ABOUT THIS EXERCISE -
Below are the records. Retype exactly the lines between the lines holding "settleFast := s.now" and "detector (R361). -/", inclusive.
______________________________
-- ==== Sys2Proof/Machine/Sense.lean ====
section
/-! DEFINITION. Sensor channels, filters and loop outputs (chapters 14 and 15): breaks, probes, outputs, detectors, loops, calibration. -/

namespace Sys2Proof.Machine
open Sys2Proof

/-! ## Channel settings -/

/-- Excitation current in µA by exc_code (R328). -/
def excUa (code : Nat) : Nat := match code with | 0 => 250 | 1 => 500 | _ => 1000

/-- A thermocouple curve (R334). -/
def isTc (c : Nat) : Bool := decide (10 ≤ c ∧ c ≤ 17)

/-- The settings call for excitation (R328). -/
def State.excited (s : State) (n : SensId) : Bool :=
  decide (s.fnat .wiring n ≤ 2) && !isTc (s.fnat .curve n) && s.fnat .curve n != 30

/-- Excitation flows: PD_SENSE ON and no WIRE_BREAK (R328, R340). -/
def State.excFlows (s : State) (n : SensId) : Bool := s.excited n && s.domOn pdSense && !s.sense[n].broken

/-- The largest input in µV that a curve's range and the excitation produce (R331): the largest resistance times the excitation, the largest
electromotive force, or the shunt's drop. The standards' figures are not part of the spec's text beyond its examples. -/
def State.largestUv (s : State) (n : SensId) : Option Nat :=
  let i := excUa (s.fnat .excCode n)
  match s.fnat .curve n with
  | 0 => none
  | 1 => some (390481 * i / 1000)
  | 2 => some (3904810 * i / 1000)
  | 20 => some (s.fnat .ntcRMax n * i)
  | 30 => some 1200000
  | 10 => some 54900
  | c => some (Config.curveMaxUv c i)

/-- log₂ of the gain in use (R331): forced, 0 for curve 0, or the largest whose range holds 1.05 times the largest input. -/
def State.pickGain (s : State) (n : SensId) : Nat :=
  if s.fnat .pgaGain n ≠ 255 then s.fnat .pgaGain n
  else match s.largestUv n with
    | none => 0
    | some u => ((List.range 8).reverse.find? fun g => decide (u * 105 * 2 ^ g ≤ 250000000)).getD 0

/-- Group delay of a preset in ns (R353). -/
def groupDelay (preset : Nat) : Nat := match preset with | 0 => 150500000 | 1 => 30500000 | 2 => 3800000 | 3 => 480000 | _ => 125000

/-- Output period of a preset in ns, times 1000 (R353). -/
def outPeriod (preset : Nat) : Nat := match preset with | 0 => 100000000000 | 1 => 20000000000 | 2 => 2500000000 | 3 => 312500000 | _ => 78125000

/-! ## Calibration (R349) -/

/-- Offset of a channel's raw unit for 100 µV (R349): 10 nV without excitation, 0.1 mΩ with. -/
def State.rawOf100Uv (s : State) (n : SensId) : Int := if s.excited n then 1000000 / (excUa (s.fnat .excCode n) : Int) else 10000

/-- A calibration of one channel ends (R349, R358, R362): the result of the SENSOR_CAL it belongs to is noted, the filter is reset, the DC
blocker of an AC-input channel engages after a failed offset calibration and disengages after a good one. The command completes with its last
channel. -/
def State.calEnds (s : State) (n : SensId) (st : Status) : State :=
  match s.sense[n].cal with
  | none => s
  | some kind =>
    let eng := kind == 0 && st != .ok && s.fbool .acInput n
    let rel := kind == 0 && st == .ok
    let s1 := s.modSense n fun x =>
      { x with cal := none, resetDue := true, dcb := (x.dcb || eng) && !rel, mu := if rel || (eng && !x.dcb) then none else x.mu }
    let s2 := if eng && !s.sense[n].dcb then s1.stick .dcbHist n else s1
    let upd := fun (y : Running) => match y.kind with
      | .cal left k ref done => if left.contains n then ({ y with kind := .cal (left.erase n) k ref (done ++ [(n, st)]) } : Running) else y
      | _ => y
    let s3 := { s2 with mgmt := { s2.mgmt with running := s2.mgmt.running.map upd } }
    match s3.mgmt.running.find? fun y => match y.kind with | .cal [] _ _ _ => true | _ => false with
    | some y =>
      match y.kind with
      | .cal _ _ _ done =>
        let rows := (List.finRange 16).flatMap fun (k : SensId) => match done.find? (fun d => d.1 == k) with
          | some d => leBytes 4 d.2.code
          | none => []
        s3.completeRun (fun k => k == y.kind) { body := rows }
      | _ => s3
    | none => s3

/-- SENSOR_CAL (R349, R274): BUSY when a channel is in WIRE_BREAK. Kind 2 restores the OTP calibration at once; kinds 0 and 1 measure. -/
def sensorCalEff (r : Req) (s : State) : Eff :=
  let mask := bitsAt r.body 0 16
  let kind := bitsAt r.body 16 8
  let chans := (List.finRange 16).filter fun (n : SensId) => mask.testBit n
  if r.body.length ≠ 8 then .done (.err .invalid) s
  else if 2 < kind then .done (.err .range (some 2)) s
  else if bitsAt r.body 24 8 ≠ 0 then .done (.err .invalid (some 3)) s
  else if chans.any fun n => s.sense[n].broken || s.sense[n].cal.isSome then .done (.err .busy (some 0)) s
  else if !s.domOn pdSense then .done (.err .notReady) s
  else if chans.isEmpty then .done {} s
  else if kind = 2 then
    let s1 := s.forAll chans fun a n =>
      (a.modSense n fun x => { x with calOff := (Config.senseCal n).1, calGain := (Config.senseCal n).2, resetDue := true })
    .done { body := chans.flatMap fun _ => leBytes 4 0 } s1.dirty
  else
    .run (.cal chans kind (intOfLe 4 (r.body.drop 4)) []) (s.forAll chans fun a n => a.modSense n fun x => { x with cal := some kind })

/-- SENSOR_CAL_DONE (R349): the measurement over 1 s ends with a raw value, or with none when a break occurred. -/
def execSensorCalDone (t : Nat) (n : SensId) (raw : Option Int) (s0 : State) : Host.Outcome State Fault Refusal :=
  let s := s0.at t
  match s.sense[n].cal, raw with
  | none, _ => .next s
  | some _, none => .next (s.calEnds n .fault)
  | some 0, some v =>
    if s.rawOf100Uv n < v.natAbs then .next (s.calEnds n .range)
    else .next ((s.modSense n fun x => { x with calOff := v }).calEnds n .ok).dirty
  | some _, some v =>
    let ref := (s.mgmt.running.findSome? fun y => match y.kind with
      | .cal left _ ref _ => if left.contains n then some ref else none
      | _ => none).getD 0
    let got := v - s.sense[n].calOff
    -- the gain ref / got differs from 1 by more than 2 %
    if got = 0 ∨ 2 * (got.natAbs : Int) < 100 * ((ref - got).natAbs : Int) then .next (s.calEnds n .range)
    else .next ((s.modSense n fun x => { x with calGain := Config.roundDiv ((ref - got) * 1000000) got }).calEnds n .ok).dirty

/-! ## Wire break (R338 to R341) -/

/-- A break is detected (R340): excitation off, WIRE_BREAK, the alarm event; a calibration of the channel is abandoned with FAULT. -/
def State.senseBreak (s : State) (n : SensId) (cause : Nat) : State :=
  if s.sense[n].broken then s
  else
    let s1 := s.modSense n fun x =>
      { x with broken := true, cause := cause, passes := 0, fine := { x.fine with valid := false }, fast := { x.fast with valid := false },
               badFine := some (x.badFine.getD s.now), badFast := some (x.badFast.getD s.now) }
    let s2 := if s.excFlows n then s1.emit (.excitation n false) else s1
    (((s2.bump .wireBreaks n).stick .wireBreakHist n).raise .wireBreak n n).calEnds n .fault

/-- WIRE_BREAK (R338, R340): compliance (1) or overrange (2) on a channel with excitation flowing. -/
def execWireBreak (t : Nat) (n : SensId) (cause : Nat) (s0 : State) : Host.Outcome State Fault Refusal :=
  let s := s0.at t
  if s.excFlows n then .next (s.senseBreak n cause) else .next s

/-- A blanking source that blank_src enables is active (R337). -/
def State.blanking (s : State) (n : SensId) : Bool :=
  let src := s.fnat .blankSrc n
  (src.testBit 0 && s.senseBlank) ||
    (src.testBit 1 && allBerths.any fun b => (s.fnat .blankBerths n).testBit b && s.berth[b].tx.isSome)

/-- BREAK_PROBE (R339): the differential voltage changed by `uv` µV. It fails above 5 µA × R_last + 40 mV, R_last 1 kΩ in wiring 3. A blank at
its start puts the probe off; the one after runs regardless. -/
def execBreakProbe (t : Nat) (n : SensId) (uv : Nat) (s0 : State) : Host.Outcome State Fault Refusal :=
  let s := (s0.at t).releaseAt .probe n
  if !s.fbool .probeEnable n || s.fnat .wiring n == 0 || s.sense[n].broken || !s.domOn pdSense then .next s
  else if s.blanking n && !s.sense[n].probeOff then .next (s.modSense n fun x => { x with probeOff := true })
  else
    let s1 := s.modSense n fun x => { x with probeOff := false }
    let res : Int := if s.fnat .wiring n = 3 then 10000000 else s.sense[n].lastRes.getD 10000000
    if 5 * res + 400000000 < (uv : Int) * 10000 then .next ((s1.bump .probeFails n).senseBreak n 3) else .next s1

/-- Loops fed by a channel. -/
def State.loopsOf (s : State) (n : SensId) : List LoopId := (List.finRange 4).filter fun j => s.fnat .srcChannel j == n.val

/-- WIRE_BREAK_RETEST (R341): after three passing retests in a row the channel leaves WIRE_BREAK, its filter resets, its stored settings take
effect, and its loops wait for a valid output. -/
def execWireBreakRetest (t : Nat) (n : SensId) (pass : Bool) (s0 : State) : Host.Outcome State Fault Refusal :=
  let s := s0.at t
  if !s.sense[n].broken then .next s
  else if !pass then .next (s.modSense n fun x => { x with passes := 0 })
  else if s.sense[n].passes < 2 then .next (s.modSense n fun x => { x with passes := x.passes + 1 })
  else
    let s1 := s.modSense n fun x => { x with broken := false, passes := 0, resetDue := true }
    let s2 := s1.forAll (s1.loopsOf n) fun a j => a.modLoop j fun x => { x with waitValid := true }
    .next (if s2.excFlows n then s2.emit (.excitation n true) else s2)

/-- SENSE_BLANK_CHANGE (R337). -/
def execSenseBlankChange (t : Nat) (level : Bool) (s0 : State) : Host.Outcome State Fault Refusal :=
  .next { s0.at t with senseBlank := level }

/-! ## Outputs (R354 to R363) -/

/-- The value range of a curve in its value unit (R334): raw input range for curve 0 by gain. -/
def State.curveSpan (s : State) (n : SensId) : Option (Int × Int) :=
  match s.fnat .curve n with
  | 0 =>
    let top : Int := 250000000 / 2 ^ s.sense[n].gain
    let lim := if s.excited n then top * 100 / excUa (s.fnat .excCode n) else top
    some (-lim, lim)
  | 1 | 2 => some (-20000000, 85000000)
  | 3 => some (-10000000, 26000000)
  | 4 => some (-6000000, 25000000)
  | 20 => none
  | 30 => some (0, 24000000)
  | c => some (Config.tcRange c)

/-- The calibrated raw value (R349) less the lead compensation of 2-wire wiring (R330). -/
def State.calRaw (s : State) (n : SensId) (raw : Int) : Int :=
  let x := s.sense[n]
  let v := Config.roundDiv ((raw - x.calOff) * (1000000 + x.calGain)) 1000000
  if s.excited n && s.fnat .wiring n == 0 then v - 10 * s.fval .leadComp n else v

/-- The cold-junction value of a channel and whether it fell back (R335). -/
def State.coldJunction (s : State) (n : SensId) (internal : Int) : Int × Bool :=
  if isTc (s.fnat .curve n) && s.fbool .cjSrc n then
    if s.sense[(15 : SensId)].fine.valid then (s.sense[(15 : SensId)].fine.value, false) else (internal, true)
  else (internal, false)

/-- Linearisation (R334 to R336): value, curve_range, cj_fallback. -/
def State.engValue (s : State) (n : SensId) (raw cj : Int) : Int × Bool × Bool :=
  let r := s.calRaw n raw
  let c := s.fnat .curve n
  let (j, fb) := s.coldJunction n cj
  -- an NTC's range is a range of resistance (R334); one end of it gives the value at that end
  let lo := s.fval .ntcRMin n * 10000
  let hi := s.fval .ntcRMax n * 10000
  let r' := if c = 20 then max lo (min r hi) else r
  let v := if c = 0 then r' else if c = 30 then Config.roundDiv r' 5
    else Config.linearise c [s.fval .ntcA n, s.fval .ntcB n, s.fval .ntcC n] j r'
  match s.curveSpan n with
  | some (a, b) => (max a (min v b), decide (v < a ∨ b < v), fb)
  | none => (v, decide (r ≠ r'), fb)

/-- Settings whose change resets the filter (R350, R358). -/
def resetFields : List Fld := [.wiring, .curve, .excCode, .pgaGain, .cjSrc, .preset]

/-- Settings of a channel take effect at its output instant, unless it is in WIRE_BREAK; a change among those of R350 resets the filter. -/
def State.outputSettings (s : State) (n : SensId) : State :=
  if s.sense[n].broken then s
  else
    let due := s.pend.any fun e => decide (e.1.2 = n.val) && resetFields.contains e.1.1 && decide (e.2.1 ≠ s.fget e.1.1 n)
    let s1 := s.releaseAt .output n
    let s2 := if due then s1.modSense n fun x => { x with resetDue := true } else s1
    -- ac_input 0 disengages the DC blocker (R362)
    if s2.fbool .acInput n then s2 else s2.modSense n fun x => { x with dcb := false, mu := none }

/-- A filter reset (R358, R359): settling of both paths, a new detector window, the gain in force. -/
def State.filterReset (s : State) (n : SensId) : State :=
  if !s.sense[n].resetDue || s.sense[n].broken then s
  else
    let g := s.pickGain n
    let s1 := s.modSense n fun x =>
      { x with resetDue := false, gain := g, settleFine := s.now + 2 * groupDelay (s.fnat .preset n) + micros 50,
               settleFast := s.now + micros 200, fine := { x.fine with seq := 0 }, fast := { x.fast with seq := 0 },
               det := { x.det with n := 0, valid := 0, hi := 0, lo := 0, sq := 0, env := 0 } }
    (s1.bump .resets n).raiseEvery .senseSettling (seconds 1) n n

/-- The engine produces values (R363, R28): PD_SENSE and PD_MGMT ON, die A3 not lost, HR_MGMT not drained. -/
def State.engineRuns (s : State) : Bool := s.domOn pdSense && s.domOn pdMgmt && !s.lostDie 3 && !s.drained .mgmt

/-- The envelope detector (R361). -/
def envStep (env v : Int) (shift : Nat) : Int := if env < v.natAbs then (v.natAbs : Int) else env - (env - v.natAbs) / (2 ^ shift : Nat)

/-- The detectors take one output (R361); at a window's end they latch. `f1` and `f2` stand for the peaks of a window without a valid value. -/
def detStep (d : DetSt) (valid : Bool) (v : Int) (window shift : Nat) (f1 f2 : Int) : DetSt :=
  let d1 : DetSt := if valid then
      { d with valid := d.valid + 1, hi := if d.valid = 0 then v else max d.hi v, lo := if d.valid = 0 then v else min d.lo v,
               sq := d.sq + v.natAbs * v.natAbs, env := envStep d.env v shift }
    else d
  if d1.n + 1 < window then { d1 with n := d1.n + 1 }
  else
    { d1 with n := 0, valid := 0, hi := 0, lo := 0, sq := 0, max_ := if d1.valid = 0 then f1 else d1.hi, min_ := if d1.valid = 0 then f2 else d1.lo,
              rms := Config.rootMean d1.sq d1.valid, ok := decide (window ≤ 2 * d1.valid) }
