/-- Put an entry at the first free place that starts in [lo, hi); `bars` are the neighbours' entries that it must not meet. -/
def insertFit (l bars : List Alloc) (n dur lo hi kind : Nat) : List Alloc :=
  let at_ := fun c => ({ start := c, dur := dur, src := 0, dst := 0, kind := kind, persist := false } : Alloc)
  let cands := sortBy (fun x y => decide (x < y)) ((lo :: (l ++ bars).map fun a => a.start + a.dur).filter fun c => decide (lo ≤ c ∧ c < hi))
  match cands.find? fun c => insideOf (at_ c) n && !l.any (overlaps (at_ c)) && !bars.any (barred (at_ c)) with
  | some c => l ++ [at_ c]
  | none => l

/-- Messages that a join owes on the broadcast allocation of this period: a challenge or a rejection caused in an earlier period, at most 2 ago
(R160, R458). -/
def joinsOwed (l : Line) : List Join :=
  (l.joins.filter fun (j : Join) => (j.reject.isSome || !j.challenged) && j.causeBpc != l.bpc && decide ((l.bpc - j.causeBpc).toNat ≤ 2)).take 16

/-- The station pairs of R157: A's latest report, at most 8 periods old, lists B at least pair_margin_db below, or not at all. -/
def State.mayPair (s : State) (b : Berth) (down up : Nat) : Bool :=
  match s.line[b].hears.find? fun x => x.1 == down with
  | some (_, at_, levels) =>
    if 8 < (s.line[b].bpc - at_).toNat then true
    else match levels.lookup up with
      | some v => decide (v ≤ -(s.fval .pairMargin b))
      | none => true
  | none => true

/-- An entry of the scheduler's plan that the rules takeIn (R149, R156 to R158). -/
def State.admits (s : State) (b : Berth) (a : Alloc) : Bool :=
  insideOf a (s.fnat .nPeriod b) && decide (a.kind ≤ 8) && !(s.nbrBars b).any (barred a) &&
  match a.kind with
  | 1 => s.berth[b].cancel == .tracking && s.fbool .fdEnable b && s.mayPair b a.dst a.src
  | 2 => s.berth[b].cancel == .tracking && s.fbool .fdEnable b && a.src == a.dst && s.ctxs.any fun c => c.berth == b && c.station == a.src && c.fdCapable
  | 3 => a.dur == s.fnat .hiCont b
  | 5 => s.fbool .joinOpen b && a.dur == s.fnat .joinSlot b
  | 7 => s.berth[b].trainDue && a.dur == 461
  | _ => true

/-- Length in µs of the RELAY_MAP allocation and of the join broadcast allocation (R191, R458). -/
def State.relayAllocUs (s : State) (b : Berth) : Nat := ceilDiv (relayMapNs (s.fnat .giDefault b) (s.dCount b) s.mesh[b].relays.length) 1000 + 10
def State.joinAllocUs (s : State) (b : Berth) (n : Nat) : Nat := ceilDiv (n * (tAck (s.fnat .giDefault b) (s.dCount b) + 10000)) 1000

/-- The map of the period that begins, from the scheduler's plan (R156, R191, R458): the broadcast allocations, TRAINING when due, four CONTENTION_HI,
one JOIN, then the plan's other entries in its order; ascending, at most 64. -/
def State.makeMap (s : State) (b : Berth) (plan : List Alloc) : List Alloc :=
  let n := s.fnat .nPeriod b
  let bars := s.nbrBars b
  let relay := if s.mesh[b].relays.isEmpty then [] else [({ start := 1024, dur := s.relayAllocUs b, src := 0, dst := 0, kind := 0, persist := false } : Alloc)]
  let owed := (joinsOwed s.line[b]).length
  let after := 1024 + (relay.map fun (a : Alloc) => a.dur).sum
  let join := if owed = 0 then [] else [({ start := after, dur := s.joinAllocUs b owed, src := 0, dst := 0, kind := 0, persist := false } : Alloc)]
  let ok := plan.filter fun a => s.admits b a && !(a.kind == 0 && a.src == 0 && a.dst == 0)
  let l1 := addFree (relay ++ join) (ok.filter fun (a : Alloc) => a.kind == 7 || a.kind == 3 || a.kind == 5)
  let l2 := if s.berth[b].trainDue && !l1.any fun (a : Alloc) => a.kind == 7 then insertFit l1 bars n 461 1024 (n * 1024) 7 else l1
  let l3 := (List.range 4).foldl (fun (l : List Alloc) q =>
    if l.any fun (a : Alloc) => a.kind == 3 && decide (q * n * 256 ≤ a.start ∧ a.start < (q + 1) * n * 256) then l
    else insertFit l bars n (s.fnat .hiCont b) (max 1024 (q * n * 256)) ((q + 1) * n * 256) 3) l2
  let l4 := if s.fbool .joinOpen b && !l3.any fun (a : Alloc) => a.kind == 5 then insertFit l3 bars n (s.fnat .joinSlot b) 1024 (n * 1024) 5 else l3
  (sortBy (fun (x y : Alloc) => decide (x.start < y.start)) (addFree l4 (ok.filter fun (a : Alloc) => !(a.kind == 7 || a.kind == 3 || a.kind == 5)))).take 64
______________________________
WRITTEN RESPONSE -
               settleFast := s.now + micros 200, fine := { x.fine with seq := 0 }, fast := { x.fast with seq := 0 },
               det := { x.det with n := 0, valid := 0, hi := 0, lo := 0, sq := 0, env := 0 } }
    (s1.bump .resets n).raiseEvery .senseSettling (seconds 1) n n

/-- The engine produces values (R363, R28): PD_SENSE and PD_MGMT ON, die A3 not lost, HR_MGMT not drained. -/
def State.engineRuns (s : State) : Bool := s.domOn pdSense && s.domOn pdMgmt && !s.lostDie 3 && !s.drained .mgmt

/-- The envelope detector (R361). -/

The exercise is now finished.